What do the lines from the top of the data through the line with "namespace Sys2Proof.Machine" say? Quote them exactly and include both ends.

### Saved data entries
↓↓↓

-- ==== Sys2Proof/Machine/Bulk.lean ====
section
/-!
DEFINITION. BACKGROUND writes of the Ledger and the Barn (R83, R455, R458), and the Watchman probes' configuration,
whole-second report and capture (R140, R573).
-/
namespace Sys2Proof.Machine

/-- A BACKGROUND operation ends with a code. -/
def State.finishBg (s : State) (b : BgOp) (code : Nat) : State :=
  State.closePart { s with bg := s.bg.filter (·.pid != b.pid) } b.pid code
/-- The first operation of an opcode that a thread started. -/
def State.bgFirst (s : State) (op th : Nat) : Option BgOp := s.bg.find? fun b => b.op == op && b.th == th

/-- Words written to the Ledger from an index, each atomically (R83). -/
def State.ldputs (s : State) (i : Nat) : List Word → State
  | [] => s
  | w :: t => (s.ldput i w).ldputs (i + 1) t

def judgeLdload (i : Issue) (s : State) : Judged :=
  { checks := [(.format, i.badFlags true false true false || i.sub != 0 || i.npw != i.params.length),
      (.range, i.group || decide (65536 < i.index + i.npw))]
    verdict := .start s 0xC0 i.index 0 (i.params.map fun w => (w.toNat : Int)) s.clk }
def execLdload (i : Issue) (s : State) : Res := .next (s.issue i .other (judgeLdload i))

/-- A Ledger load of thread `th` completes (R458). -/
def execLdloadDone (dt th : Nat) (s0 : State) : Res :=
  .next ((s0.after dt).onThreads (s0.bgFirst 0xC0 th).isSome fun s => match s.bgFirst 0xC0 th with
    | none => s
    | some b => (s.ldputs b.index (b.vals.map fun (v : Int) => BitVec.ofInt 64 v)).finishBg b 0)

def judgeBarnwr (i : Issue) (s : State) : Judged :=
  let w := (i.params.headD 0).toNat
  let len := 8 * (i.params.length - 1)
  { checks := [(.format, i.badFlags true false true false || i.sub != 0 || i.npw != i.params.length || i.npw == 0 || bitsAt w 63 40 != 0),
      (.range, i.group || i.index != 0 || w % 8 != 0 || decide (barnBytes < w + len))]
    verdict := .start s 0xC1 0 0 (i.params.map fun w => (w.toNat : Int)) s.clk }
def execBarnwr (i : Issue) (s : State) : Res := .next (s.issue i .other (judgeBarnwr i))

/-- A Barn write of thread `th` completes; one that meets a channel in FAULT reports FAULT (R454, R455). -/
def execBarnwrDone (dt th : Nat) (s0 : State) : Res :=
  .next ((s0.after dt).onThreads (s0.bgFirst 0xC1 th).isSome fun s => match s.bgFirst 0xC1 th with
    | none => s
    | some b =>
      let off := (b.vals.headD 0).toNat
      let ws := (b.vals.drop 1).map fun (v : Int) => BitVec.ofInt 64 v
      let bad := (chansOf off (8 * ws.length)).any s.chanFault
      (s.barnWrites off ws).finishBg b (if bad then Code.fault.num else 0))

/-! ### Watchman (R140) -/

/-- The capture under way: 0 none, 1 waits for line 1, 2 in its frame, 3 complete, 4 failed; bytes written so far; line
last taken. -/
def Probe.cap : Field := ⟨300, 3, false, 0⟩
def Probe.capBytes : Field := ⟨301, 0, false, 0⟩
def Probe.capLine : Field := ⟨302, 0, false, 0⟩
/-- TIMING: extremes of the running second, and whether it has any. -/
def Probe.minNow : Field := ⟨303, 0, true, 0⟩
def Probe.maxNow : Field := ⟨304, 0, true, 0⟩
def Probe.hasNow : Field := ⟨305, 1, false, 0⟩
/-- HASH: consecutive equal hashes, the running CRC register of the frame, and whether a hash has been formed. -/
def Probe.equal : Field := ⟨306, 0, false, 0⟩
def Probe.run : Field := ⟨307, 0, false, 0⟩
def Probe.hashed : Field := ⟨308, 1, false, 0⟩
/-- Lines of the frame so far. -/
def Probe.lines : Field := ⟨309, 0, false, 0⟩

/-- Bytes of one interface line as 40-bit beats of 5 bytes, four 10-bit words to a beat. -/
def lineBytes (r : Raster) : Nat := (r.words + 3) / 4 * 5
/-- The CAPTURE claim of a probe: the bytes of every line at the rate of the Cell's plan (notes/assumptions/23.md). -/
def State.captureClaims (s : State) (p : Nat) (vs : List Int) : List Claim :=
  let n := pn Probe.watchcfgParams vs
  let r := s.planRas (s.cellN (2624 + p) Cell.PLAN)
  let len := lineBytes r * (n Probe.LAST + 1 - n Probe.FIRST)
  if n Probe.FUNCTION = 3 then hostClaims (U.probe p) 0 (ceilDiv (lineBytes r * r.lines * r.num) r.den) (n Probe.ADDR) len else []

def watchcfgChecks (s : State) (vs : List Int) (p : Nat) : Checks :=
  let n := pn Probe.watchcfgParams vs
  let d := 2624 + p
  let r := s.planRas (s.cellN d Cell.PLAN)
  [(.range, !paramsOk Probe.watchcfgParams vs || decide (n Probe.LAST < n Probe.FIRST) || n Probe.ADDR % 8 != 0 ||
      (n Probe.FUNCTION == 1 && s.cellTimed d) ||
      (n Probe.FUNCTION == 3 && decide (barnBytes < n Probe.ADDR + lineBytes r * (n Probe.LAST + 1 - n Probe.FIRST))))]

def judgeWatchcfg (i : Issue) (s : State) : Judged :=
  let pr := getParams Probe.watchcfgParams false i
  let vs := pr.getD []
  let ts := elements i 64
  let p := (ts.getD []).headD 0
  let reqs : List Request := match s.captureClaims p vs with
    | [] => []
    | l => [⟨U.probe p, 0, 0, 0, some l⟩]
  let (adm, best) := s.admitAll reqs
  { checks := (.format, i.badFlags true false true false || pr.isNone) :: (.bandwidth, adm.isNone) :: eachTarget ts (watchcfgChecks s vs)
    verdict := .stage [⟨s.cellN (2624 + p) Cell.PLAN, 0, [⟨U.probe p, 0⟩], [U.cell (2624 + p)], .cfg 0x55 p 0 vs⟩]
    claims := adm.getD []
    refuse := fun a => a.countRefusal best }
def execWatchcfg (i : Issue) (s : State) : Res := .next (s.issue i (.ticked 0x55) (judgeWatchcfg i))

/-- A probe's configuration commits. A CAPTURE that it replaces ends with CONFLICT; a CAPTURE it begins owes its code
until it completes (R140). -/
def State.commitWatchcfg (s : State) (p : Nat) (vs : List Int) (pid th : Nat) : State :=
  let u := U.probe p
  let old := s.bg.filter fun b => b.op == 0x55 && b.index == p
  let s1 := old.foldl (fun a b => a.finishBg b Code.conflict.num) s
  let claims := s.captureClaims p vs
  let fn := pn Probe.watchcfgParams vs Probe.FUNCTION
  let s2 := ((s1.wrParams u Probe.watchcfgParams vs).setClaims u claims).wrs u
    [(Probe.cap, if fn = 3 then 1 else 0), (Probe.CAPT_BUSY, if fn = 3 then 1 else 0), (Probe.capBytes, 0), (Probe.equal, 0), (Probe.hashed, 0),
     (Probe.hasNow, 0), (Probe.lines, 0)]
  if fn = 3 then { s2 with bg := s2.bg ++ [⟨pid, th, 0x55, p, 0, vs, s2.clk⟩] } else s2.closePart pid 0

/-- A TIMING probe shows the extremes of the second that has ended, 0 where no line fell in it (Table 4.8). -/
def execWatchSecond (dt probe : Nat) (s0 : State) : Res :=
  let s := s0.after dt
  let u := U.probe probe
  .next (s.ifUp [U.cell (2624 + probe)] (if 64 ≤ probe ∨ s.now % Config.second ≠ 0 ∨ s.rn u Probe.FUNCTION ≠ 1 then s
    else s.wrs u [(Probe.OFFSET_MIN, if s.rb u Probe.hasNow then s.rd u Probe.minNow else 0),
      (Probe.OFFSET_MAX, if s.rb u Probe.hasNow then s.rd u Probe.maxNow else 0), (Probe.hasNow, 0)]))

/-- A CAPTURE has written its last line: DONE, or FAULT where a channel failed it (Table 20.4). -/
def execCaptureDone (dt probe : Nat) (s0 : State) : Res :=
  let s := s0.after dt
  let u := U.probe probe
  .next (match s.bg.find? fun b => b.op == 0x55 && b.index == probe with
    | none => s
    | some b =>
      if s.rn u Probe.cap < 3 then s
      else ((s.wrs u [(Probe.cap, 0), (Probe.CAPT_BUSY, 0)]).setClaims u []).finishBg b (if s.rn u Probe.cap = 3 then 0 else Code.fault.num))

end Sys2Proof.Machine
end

↑↑↑

### RESPONSE TO THE EXERCISE
-- ==== Sys2Proof/Machine/Bulk.lean ====
section
/-!
DEFINITION. BACKGROUND writes of the Ledger and the Barn (R83, R455, R458), and the Watchman probes' configuration,
whole-second report and capture (R140, R573).
-/
namespace Sys2Proof.Machine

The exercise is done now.